If one substitute spent her day split in two oversized classrooms, both classes would have been eligible for the “Option 2” funding.
But this method failed in every single classroom where it was implemented, according to auditor Christy White of public accounting firm Nigro, Nigro & White, because of poor instructions from district administrators, a failure to hire enough substitutes and a lack of classroom space. Additionally, the alteration of rosters was improper and has been corrected, she said.
“Ultimately, it shouldn’t have been done, in our opinion,” White said.
District officials said they would not have to return any money they received this year but that future state class-size reduction allocations would be reduced by $2 million, a painful cut for a district that has been forced by declining enrollment to trim tens of millions in spending in recent years, including $15 million earlier this year.
Trustees said they rely on staff to manage the day-to-day operations of the district, and questioned why they did not learn of any problems in the class-size reduction program until March.
“It is up to the staff to come to us, to let us know if they can’t achieve something, if there is an impediment,” said board member Jose Hernandez.
“There are two ways to do things -- the right way and the wrong way,” added board president Rob Richardson. District administrators “chose the latter. The board did not know that until the horse left the barn.... There are consequences that have to come with this, and we have to make sure it does not reoccur.”

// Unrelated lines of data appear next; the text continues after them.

/-- R82: the frame ends in `>`, carriage return and line feed. -/
theorem render_getElem?_end (h : HexCase) (w : BitVec 64) (n : Byte) (j : Nat) :
    (render h w n)[j + 18]? = ([0x3E, 0x0D, 0x0A] : List Byte)[j]? := by
  simp [render, List.getElem?_append]

/-- Settles O56, part by part: the opening byte, the data digits, the CRC digits, the end. -/
theorem telemetryFrameLayout : Obligations.TelemetryFrameLayout := by
  intro h w n
  exact ⟨render_length h w n, rfl, fun i => render_getElem?_data h w n,
    render_getElem?_crc h w n (j := 0) (by decide), render_getElem?_crc h w n (j := 1) (by decide),
    render_getElem?_end h w n 0, render_getElem?_end h w n 1, render_getElem?_end h w n 2⟩

end Sys2Proof.Machine
end

section
/-! Proofs of the family 40_crc6_validator.md: the CRC-6 is linear, so whether an error pattern is
detected does not depend on the frame it hits (R105); the next states of `CRC6` and `VFY6` (R102,
R104). -/

namespace Sys2Proof.Machine

/-! ### The table and the CRC-6 are linear -/

/-- The table is its construction, entry by entry (R52). -/
theorem readT6_eq_tableStep6 : ∀ i : BitVec 6, readT6 i =
    tableStep6 (tableStep6 (tableStep6 (tableStep6 (tableStep6 (tableStep6 i))))) := by decide

/-- One step is linear: a shift, and the feedback of one bit. -/
theorem tableStep6_xor (a b : BitVec 6) :
    tableStep6 (a ^^^ b) = tableStep6 a ^^^ tableStep6 b := by
  have hfeedback (x y : Bool) : (if x ^^ y then (0x03 : BitVec 6) else 0) =
      (if x then 0x03 else 0) ^^^ (if y then 0x03 else 0) := by
    cases x <;> cases y <;> rfl
  rw [tableStep6, BitVec.shiftLeft_xor_distrib, BitVec.getLsbD_xor, hfeedback, tableStep6,
    tableStep6]
  ac_rfl

theorem readT6_xor (a b : BitVec 6) : readT6 (a ^^^ b) = readT6 a ^^^ readT6 b := by
  simp only [readT6_eq_tableStep6, tableStep6_xor]

theorem payloadChunk_xor (p q : BitVec 18) (k : Nat) :
    payloadChunk (p ^^^ q) k = payloadChunk p k ^^^ payloadChunk q k :=
  BitVec.extractLsb'_xor

/-- The CRC-6 is linear in the starting value and the payload together (R101, R108). -/
theorem crc6_xor (i j : BitVec 6) (p q : BitVec 18) :
    crc6 (i ^^^ j) (p ^^^ q) = crc6 i p ^^^ crc6 j q := by
  simp only [crc6, payloadChunk_xor, readT6_xor]
  ac_rfl

/-! ### The fields of a frame and its verification (R75, R103) -/

theorem framePayload_xor (f e : BitVec 24) :
    framePayload (f ^^^ e) = framePayload f ^^^ framePayload e :=
  BitVec.extractLsb'_xor

theorem frameCrc_xor (f e : BitVec 24) : frameCrc (f ^^^ e) = frameCrc f ^^^ frameCrc e :=
  BitVec.extractLsb'_xor

@[simp] theorem framePayload_append (p : BitVec 18) (c : BitVec 6) :
    framePayload (p ++ c : BitVec 24) = p := by
  rw [framePayload, BitVec.extractLsb'_append_eq_of_le (by decide), BitVec.extractLsb'_eq_self]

Russo said she had called in the state’s Fiscal Crisis and Management Assistance Team to review the administration’s handling of the situation, and expected a report to be completed by mid-May.
The final audit report will be finished in early May and a separate review of class-size reduction efforts in the ninth grade will start soon, Russo said.
After the presentation, she reiterated that no teachers would be blamed for publicly revealing the irregularities.
However, relations between Santa Ana Unified teachers and administrators appear to be deteriorating further.
In a heated written exchange earlier this month, Russo accused some teachers’ union leaders of behavior that was “subversive,” “divisive” and “disingenuous” and of “perpetuating a media feeding frenzy of criticism towards the district,” while the union countered that Russo was violating state labor law by attempting to intimidate teachers who speak out.
Attorneys with the California Teachers Assn., the parent group of the Santa Ana teachers’ union, are drafting a complaint that Russo violated the state’s Educational Employment Relations Act and plan to file it early next week with the Public Employment Relations Board, said David Barton, president of the Santa Ana Educators Assn.
“We won’t allow ourselves to be bullied,” he said. “We believe that the law is on our side. [Russo] overstepped her authority.”
The union’s labor-law complaint stems from an April 16 letter Russo sent to Barton, the union’s board of directors, district administrators and the district Board of Education.
The letter questions the union’s sincerity in working with the district, specifically the union’s grievance chairwoman, Jennifer Isensee. Citing an e-mail Isensee sent to teachers urging them to speak to reporters, Russo wrote, “In fact, this subversive behavior is counterproductive, having the potential for far-reaching consequences to the Santa Ana community at large.”
She urged Barton to “seriously examine the motives” of union leaders who have participated in such activities.
The following day, an attorney representing the union responded, wrote Russo, calling on her to immediately stop trying to silence Isensee and other union members.
“While the public’s awareness of the problem may be embarrassing to you and other administrators under whose watch these allegations first arose, your heavy-handed attempts to silence Ms. Isensee and to intimidate others who might also wish to speak out about the district’s practices do not reflect an intention, on your part, to ‘take full responsibility’ for the conduct at issue,” wrote attorney Carlos R. Perez.
On Tuesday Russo said she wrote the letter “in the hope that we could further honest communications, and that’s all I ask.”